Section 8 of Article VIII of the Constitution of Florida gives the Legislature power to establish and to abolish municipalities, to provide for their government, to prescribe their jurisdiction and powers and to alter and amend the same at any time. The constitutionality of Chapters 13425 and 16668,supra, are not called into question in this proceeding. Quo warranto proceedings in the name of the State of Florida upon the relation of the Attorney General, joined by property owners as co-relators, is the proper remedy to inquire into the usurpation of a public franchise by or through unlawful authority. See State ex rel. Davis v. City of Stuart, 97 Fla. 69, 120 So. 335.

It is contended that the return and answer of the respondent contain allegations of fact constituting municipal benefits to the land involved in this suit. We are inclined to the view that the allegations showing municipal benefits to the lands herein described are the conclusions of the pleader, because the brief of respondent admits that the land is situated in remote sections of the municipality; that the lands are unimproved; police and fire protection and garbage service are not necessary for vacant lots located on the northern and southern boundaries of the municipality.

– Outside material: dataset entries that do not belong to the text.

-- ==== Sys2Proof/Machine/PackersW21W26.lean ====
section
/-! DEFINITION. The packer engines of widths 21 to 26 (spec/43_packers_w21_w26.md, rules R121 to R126), in the
wiring form of each rule: the leftmost item of a line lands in bit 7 of its byte, `extractLsb h l` is the
rule's slice `[h:l]`, and the bytes stand in ascending address order. -/

namespace Sys2Proof.Machine

/-- Engine PACK8.W21, wiring form (R121). -/
def pack8w21 (v : Slots) : List Byte :=
  [ v[0].extractLsb 20 13,
    v[0].extractLsb 12 5,
    v[0].extractLsb 4 0 ++ v[1].extractLsb 20 18,
    v[1].extractLsb 17 10,
    v[1].extractLsb 9 2,
    v[1].extractLsb 1 0 ++ v[2].extractLsb 20 15,
    v[2].extractLsb 14 7,
    v[2].extractLsb 6 0 ++ v[3].extractLsb 20 20,
    v[3].extractLsb 19 12,
    v[3].extractLsb 11 4,
    v[3].extractLsb 3 0 ++ v[4].extractLsb 20 17,
    v[4].extractLsb 16 9,
    v[4].extractLsb 8 1,
    v[4].extractLsb 0 0 ++ v[5].extractLsb 20 14,
    v[5].extractLsb 13 6,
    v[5].extractLsb 5 0 ++ v[6].extractLsb 20 19,
    v[6].extractLsb 18 11,
    v[6].extractLsb 10 3,
    v[6].extractLsb 2 0 ++ v[7].extractLsb 20 16,
    v[7].extractLsb 15 8,
    v[7].extractLsb 7 0 ]

/-- Engine PACK8.W22, wiring form (R122). -/
def pack8w22 (v : Slots) : List Byte :=
  [ v[0].extractLsb 21 14,
    v[0].extractLsb 13 6,
    v[0].extractLsb 5 0 ++ v[1].extractLsb 21 20,
    v[1].extractLsb 19 12,
    v[1].extractLsb 11 4,
    v[1].extractLsb 3 0 ++ v[2].extractLsb 21 18,
    v[2].extractLsb 17 10,
    v[2].extractLsb 9 2,
    v[2].extractLsb 1 0 ++ v[3].extractLsb 21 16,
    v[3].extractLsb 15 8,
    v[3].extractLsb 7 0,
    v[4].extractLsb 21 14,
    v[4].extractLsb 13 6,
    v[4].extractLsb 5 0 ++ v[5].extractLsb 21 20,
    v[5].extractLsb 19 12,
    v[5].extractLsb 11 4,
    v[5].extractLsb 3 0 ++ v[6].extractLsb 21 18,
    v[6].extractLsb 17 10,
    v[6].extractLsb 9 2,
    v[6].extractLsb 1 0 ++ v[7].extractLsb 21 16,
    v[7].extractLsb 15 8,
    v[7].extractLsb 7 0 ]

/-- Engine PACK8.W23, wiring form (R123). -/
def pack8w23 (v : Slots) : List Byte :=
  [ v[0].extractLsb 22 15,
    v[0].extractLsb 14 7,
    v[0].extractLsb 6 0 ++ v[1].extractLsb 22 22,
    v[1].extractLsb 21 14,
    v[1].extractLsb 13 6,
    v[1].extractLsb 5 0 ++ v[2].extractLsb 22 21,
    v[2].extractLsb 20 13,
    v[2].extractLsb 12 5,
    v[2].extractLsb 4 0 ++ v[3].extractLsb 22 20,
    v[3].extractLsb 19 12,
    v[3].extractLsb 11 4,
    v[3].extractLsb 3 0 ++ v[4].extractLsb 22 19,
    v[4].extractLsb 18 11,
    v[4].extractLsb 10 3,
    v[4].extractLsb 2 0 ++ v[5].extractLsb 22 18,
    v[5].extractLsb 17 10,
    v[5].extractLsb 9 2,
    v[5].extractLsb 1 0 ++ v[6].extractLsb 22 17,
    v[6].extractLsb 16 9,
    v[6].extractLsb 8 1,
    v[6].extractLsb 0 0 ++ v[7].extractLsb 22 16,
    v[7].extractLsb 15 8,
    v[7].extractLsb 7 0 ]

/-- Engine PACK8.W24, wiring form (R124). -/
def pack8w24 (v : Slots) : List Byte :=
  [ v[0].extractLsb 23 16,
    v[0].extractLsb 15 8,
    v[0].extractLsb 7 0,
    v[1].extractLsb 23 16,
    v[1].extractLsb 15 8,
    v[1].extractLsb 7 0,
    v[2].extractLsb 23 16,
    v[2].extractLsb 15 8,
    v[2].extractLsb 7 0,
    v[3].extractLsb 23 16,
    v[3].extractLsb 15 8,
    v[3].extractLsb 7 0,
    v[4].extractLsb 23 16,
    v[4].extractLsb 15 8,
    v[4].extractLsb 7 0,
    v[5].extractLsb 23 16,
    v[5].extractLsb 15 8,
    v[5].extractLsb 7 0,
    v[6].extractLsb 23 16,
    v[6].extractLsb 15 8,
    v[6].extractLsb 7 0,
    v[7].extractLsb 23 16,
    v[7].extractLsb 15 8,
    v[7].extractLsb 7 0 ]

/-- Engine PACK8.W25, wiring form (R125). -/
def pack8w25 (v : Slots) : List Byte :=
  [ v[0].extractLsb 24 17,
    v[0].extractLsb 16 9,
    v[0].extractLsb 8 1,
    v[0].extractLsb 0 0 ++ v[1].extractLsb 24 18,
    v[1].extractLsb 17 10,
    v[1].extractLsb 9 2,
    v[1].extractLsb 1 0 ++ v[2].extractLsb 24 19,
    v[2].extractLsb 18 11,
    v[2].extractLsb 10 3,
    v[2].extractLsb 2 0 ++ v[3].extractLsb 24 20,
    v[3].extractLsb 19 12,
    v[3].extractLsb 11 4,
    v[3].extractLsb 3 0 ++ v[4].extractLsb 24 21,
    v[4].extractLsb 20 13,
    v[4].extractLsb 12 5,
    v[4].extractLsb 4 0 ++ v[5].extractLsb 24 22,
    v[5].extractLsb 21 14,
    v[5].extractLsb 13 6,
    v[5].extractLsb 5 0 ++ v[6].extractLsb 24 23,
    v[6].extractLsb 22 15,
    v[6].extractLsb 14 7,
    v[6].extractLsb 6 0 ++ v[7].extractLsb 24 24,
    v[7].extractLsb 23 16,
    v[7].extractLsb 15 8,
    v[7].extractLsb 7 0 ]

/-- Engine PACK8.W26, wiring form (R126). -/
def pack8w26 (v : Slots) : List Byte :=
  [ v[0].extractLsb 25 18,
    v[0].extractLsb 17 10,
    v[0].extractLsb 9 2,
    v[0].extractLsb 1 0 ++ v[1].extractLsb 25 20,
    v[1].extractLsb 19 12,
    v[1].extractLsb 11 4,
    v[1].extractLsb 3 0 ++ v[2].extractLsb 25 22,
    v[2].extractLsb 21 14,
    v[2].extractLsb 13 6,
    v[2].extractLsb 5 0 ++ v[3].extractLsb 25 24,
    v[3].extractLsb 23 16,
    v[3].extractLsb 15 8,
    v[3].extractLsb 7 0,
    v[4].extractLsb 25 18,
    v[4].extractLsb 17 10,
    v[4].extractLsb 9 2,
    v[4].extractLsb 1 0 ++ v[5].extractLsb 25 20,
    v[5].extractLsb 19 12,
    v[5].extractLsb 11 4,
    v[5].extractLsb 3 0 ++ v[6].extractLsb 25 22,
    v[6].extractLsb 21 14,
    v[6].extractLsb 13 6,
    v[6].extractLsb 5 0 ++ v[7].extractLsb 25 24,
    v[7].extractLsb 23 16,
    v[7].extractLsb 15 8,
    v[7].extractLsb 7 0 ]

end Sys2Proof.Machine
end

The contention that the lands involved are within the range of municipal benefits is certainly the conclusion of the pleader. We fail to find error in this assignment.

It is next contended that the relators are estopped from maintaining the suit at bar because the title to some of the *Page 529 land involved is based on titles acquired by the foreclosure of tax certificates issued by the respondent. We have not been supplied with authorities sustaining this view. The purpose of the quo warranto proceedings here is to determine the franchise power of the respondent city to tax lands where no municipal benefits accrue thereto. The fact that the title to some of the land involved was acquired by the foreclosure of tax certificates is not relevant or material. The title to said property cannot be made an issue, but the question of municipal benefits is the paramount issue to be determined. The contention that the respondent under the Constitution is as a matter of law entitled to a jury trial is correct, and in this we are in accord, but before a jury trial can be had, an issue for determination must be presented and the answer and return fail to present such an issue.

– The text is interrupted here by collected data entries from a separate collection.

/-! ## The reserved words (R76) -/

/-- The words of the command port that name no command: the eight values of `op`, each with `arg` zero and not zero. -/
theorem decodeCommand_refuses_iff_fields (c : CmdWord) :
    (∀ i, decodeCommand c ≠ .ok i) ↔
      (opField c = 0 ∨ opField c = 7 ∨ (3 ≤ (opField c).toNat ∧ (opField c).toNat ≤ 6 ∧ argField c ≠ 0)) := by
  rw [← commandWord_fields c, decodeCommand_commandWord, opField_commandWord, argField_commandWord]
  generalize opField c = op
  by_cases zero : argField c = 0#32 <;>
    rcases op_cases op with rfl | rfl | rfl | rfl | rfl | rfl | rfl | rfl <;> simp [zero]

/-- A word names no command exactly when no row matches it. -/
theorem decodeCommand_refuses_iff_no_row (c : CmdWord) :
    (∀ i, decodeCommand c ≠ .ok i) ↔ ∀ r ∈ opcodeTable, r.matchesWord (.command c) = false := by
  obtain ⟨decodes_of_match, match_of_decodes⟩ := wordDecodesToTheOneMatchingRow
  constructor
  · intro refused r listed
    by_contra matched
    obtain ⟨i, decoded, -⟩ := decodes_of_match (.command c) r listed (by simpa using matched)
    exact refused i decoded
  · intro unmatched i decoded
    obtain ⟨listed, matched⟩ := match_of_decodes (.command c) i decoded
    simp [unmatched i.row listed] at matched

/-- A reserved word at the command port is the violation PV_CMD, whatever the phase (R76, R172). -/
theorem step_of_reserved {s : State} {c : CmdWord} {cs : List CmdWord} (legal : s.params.legal = true)
    (noGrant : s.grant = false) (presented : s.cmds = c :: cs) (refused : ∀ i, decodeCommand c ≠ .ok i) :
    step s = .fault .pvCmd := by
  cases decoded : decodeCommand c with
  | ok i => exact absurd decoded (refused i)
  | error e => simp [step, legal, fetch, noGrant, fetchCommand, presented, decoded]

/-- Settles O4. -/
theorem reservedWordsFaultPvCmd : Obligations.ReservedWordsFaultPvCmd :=
  ⟨decodeCommand_refuses_iff_fields, decodeCommand_refuses_iff_no_row, fun _ _ _ => step_of_reserved⟩

/-! ## The select values (R78) -/

/-- Settles O5: a width has an engine exactly when it is 1 to 32, and those are the select values that decode. -/
theorem selectNamesEngineOfItsNumber : Obligations.SelectNamesEngineOfItsNumber := by
  intro sel
  refine ⟨fun ⟨low, high⟩ => ?_, fun outside => ⟨decodeSelect_out_of_range outside, ?_⟩⟩
  · obtain ⟨i, decoded⟩ := decodeSelect_of_range low high
    obtain ⟨pack, engine⟩ := engineOf_isSome low high
    exact ⟨i, pack, decoded, decodeSelect_engineWidth decoded, engine⟩
  · cases engine : engineOf sel.toNat with
    | none => rfl
    | some pack =>
      have inside := engineOf_range engine
      omega

end Sys2Proof
end

section
/-! SUPPORT. The assembler's ENCODE (spec/30_encoding.md R79, R80), and the words of opcode-table rows as numbers: what
they decode to and how a step takes one that is presented (log 5, log 7, log 8). -/

namespace Sys2Proof

/-! ## ENCODE -/

theorem operandFits_iff {n : Nat} : operandFits n = true ↔ n < 2 ^ 32 := decide_eq_true_iff

/-- An ENCODE line is well formed when its width and all its values fit 32 bits (R79). -/
theorem encodeSeq_wellFormed_iff {w : Nat} {xs : List Nat} :
    (AsmLine.encodeSeq w xs).wellFormed = true ↔ w < 2 ^ 32 ∧ ∀ x ∈ xs, x < 2 ^ 32 := by
  simp only [AsmLine.wellFormed, Bool.and_eq_true, List.all_eq_true, operandFits_iff]

theorem assemble_encodeSeq (w : Nat) (xs : List Nat) :
    (AsmLine.encodeSeq w xs).assemble =
      if (AsmLine.encodeSeq w xs).wellFormed then
        some (encodeStream (BitVec.ofNat 32 w) (xs.map (BitVec.ofNat 32)))
      else none := rfl

/-- A session's command words decode to NEW, the WRITEs in order and FINISH (R80 (a)). -/
theorem map_decodeCommand_encodeStream (w : BitVec 32) (xs : List (BitVec 32)) :
    (encodeStream w xs).map decodeCommand = (Instr.new w :: (xs.map Instr.write ++ [Instr.finish])).map .ok := by
  have write_decodes : decodeCommand ∘ commandWord 2 = .ok ∘ Instr.write := funext fun v => decode_encode (.write v)
  have new_decodes : decodeCommand (commandWord 1 w) = .ok (.new w) := decode_encode (.new w)
  have finish_decodes : decodeCommand (commandWord 3 0) = .ok .finish := decode_encode .finish
  simp only [encodeStream, List.map_cons, List.map_append, List.map_map, List.map_nil, new_decodes, finish_decodes,
    write_decodes]

/-- Settles O7: the line is assembled exactly when it is well formed, and then to a session's command words. -/
theorem encodeLineExpandsOrIsRefused : Obligations.EncodeLineExpandsOrIsRefused := by
  intro w xs
  rw [assemble_encodeSeq]
  refine ⟨fun width values => ⟨_, if_pos (encodeSeq_wellFormed_iff.mpr ⟨width, values⟩), ?_⟩,
    fun tooWide => if_neg fun wellFormed => ?_⟩
  · rw [map_decodeCommand_encodeStream, List.map_map]
    rfl
  · obtain ⟨width, values⟩ := encodeSeq_wellFormed_iff.mp wellFormed
    obtain wide | ⟨x, listed, wide⟩ := tooWide
    · omega
    · exact absurd (values x listed) (Nat.not_lt.mpr wide)

/-! ## Words of opcode-table rows -/

/-- A number names an instruction exactly when the word it stands for is the instruction's encoding. -/
theorem decodeTableWord_eq_some_iff {nbits w : Nat} {i : Instr} :
    decodeTableWord nbits w = some i ↔ tableWord nbits w = some (encode i) := by
  unfold decodeTableWord
  cases word : tableWord nbits w with
  | none => simp
  | some t =>
    rw [Option.some_inj, eq_comm (a := t), ← decode_eq_ok_iff]
    dsimp only
    cases decode t <;> simp

/-- Settles O6: each listed word is the encoding of the instruction it names, and the two reserved words decode to
nothing. -/
theorem listedWordsDecode : Obligations.ListedWordsDecode := by
  simp only [Obligations.ListedWordsDecode, decodeTableWord_eq_some_iff]
  decide

end Sys2Proof

namespace Sys2Proof.Machine
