-- ==== Sys2Proof/WellFormed.lean ====
section
/-! DEFINITION. Which instructions a command can spell: every signed operand fits its 16-bit slot
(spec/30_encoding.md R83) and every payload has the length the command word asks for (R90). -/

namespace Sys2Proof

/-- `v` is the value of a signed 16-bit slot (R83). -/
def fitsSlot (v : Int) : Bool := decide (-32768 ≤ v) && decide (v ≤ 32767)

/-- The instruction is spelled by some command: its slots fit (R83), and the payload of `BLIT` has
`max(width, 0)` bytes, that of `REPLACEALL` 1024, that of `DRAWTEXT` at most 255 (R90). -/
def Instr.wf : Instr → Bool
  | .clear => true
  | .setPixel x y _ => fitsSlot x && fitsSlot y
  | .blit bitmap width x y =>
      fitsSlot width && fitsSlot x && fitsSlot y && decide (bitmap.length = width.toNat)
  | .replaceAll bitmap64 => decide (bitmap64.length = 1024)
  | .drawLine x0 y0 x1 y1 width _ =>
      fitsSlot x0 && fitsSlot y0 && fitsSlot x1 && fitsSlot y1 && fitsSlot width
  | .hline x0 x1 y _ => fitsSlot x0 && fitsSlot x1 && fitsSlot y
  | .vline y0 y1 x _ => fitsSlot y0 && fitsSlot y1 && fitsSlot x
  | .drawRect x0 y0 x1 y1 _ => fitsSlot x0 && fitsSlot y0 && fitsSlot x1 && fitsSlot y1
  | .fillRect x0 y0 x1 y1 _ => fitsSlot x0 && fitsSlot y0 && fitsSlot x1 && fitsSlot y1
  | .drawTri x0 y0 x1 y1 x2 y2 _ =>
      fitsSlot x0 && fitsSlot y0 && fitsSlot x1 && fitsSlot y1 && fitsSlot x2 && fitsSlot y2
  | .drawEqTri tipX tipY height width _ =>
      fitsSlot tipX && fitsSlot tipY && fitsSlot height && fitsSlot width
  | .drawCircle cx cy r _ => fitsSlot cx && fitsSlot cy && fitsSlot r
  | .fillCircle cx cy r _ => fitsSlot cx && fitsSlot cy && fitsSlot r
  | .drawChar _ x y => fitsSlot x && fitsSlot y
  | .drawText text x y => fitsSlot x && fitsSlot y && decide (text.length ≤ 255)
  | .render startPage endPage => fitsSlot startPage && fitsSlot endPage

end Sys2Proof
end

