-- ==== Sys2Proof/Config.lean ====
section
/-! DEFINITION. The parameters of the block (spec/00_scope.md R8) and its free values. A free value is a
constant without a body: nothing can be proved of its value, so a claim holds whatever it is. -/

namespace Sys2Proof.Config

/-- `TEXT_PITCH`: the x advance per character (R8, R187). -/
def textPitch : Int := 6

/-- `TEXT_XMAX`: the largest accepted x of a text start (R8, R187). -/
def textXMax : Int := 127

/-- `TEXT_YMAX`: the largest accepted y of a text start (R8, R187). -/
def textYMax : Int := 55

/-- `CTRL_DATA`: the control byte of a data frame (R8, R205). -/
def ctrlData : Byte := 0x40

/-- `CURSOR_PAGE_BASE`: the first byte of the cursor triad of page 0 (R8, R204). -/
def cursorPageBase : Byte := 0xB0

/-- `EQTRI_NUM` (R8, R159). -/
def eqTriNum : Int := 1732

/-- `EQTRI_DEN` (R8, R159). -/
def eqTriDen : Int := 2000

/-- The open parameter `FONT` by flat address `8*c + i` (R8, R50, R181). DESIGN CHOICE (log 5): a free
value; the machine reads the copy of it that State holds. -/
opaque font : Nat → Byte

/-- The open parameter `FB_RESET` (R8, R34): the word in a column after reset number `n`.
DESIGN CHOICE (log 2): a free value of the reset's number and the column. -/
opaque fbReset : Nat → Nat → Word

/-- `CUR` after reset number `n`: unspecified (R34). DESIGN CHOICE (log 3): a free value. -/
opaque curReset : Nat → BitVec 24

/-- The command word of the operand latch after reset number `n`: unspecified (R34).
DESIGN CHOICE (log 4): a free value. -/
opaque latchWordReset : Nat → CommandWord

/-- The payload of the operand latch after reset number `n`: unspecified (R34).
DESIGN CHOICE (log 4): a free value. -/
opaque latchPayloadReset : Nat → List Byte

end Sys2Proof.Config
end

The burden of showing error rests on the one asserting it. There is a presumption in law and equity of the correctness of the ruling of the trial court. We fail to find error in the record.

The judgment appealed from is hereby affirmed.

WHITFIELD, P. J., and BROWN and CHAPMAN, J. J., concur.

BUFORD, J., concurs in opinion and judgment.

Chief Justice TERRELL and Justice THOMAS not participating as authorized by Section 4687, Compiled General Laws of 1927, and Rule 21-A of the Rules of this Court.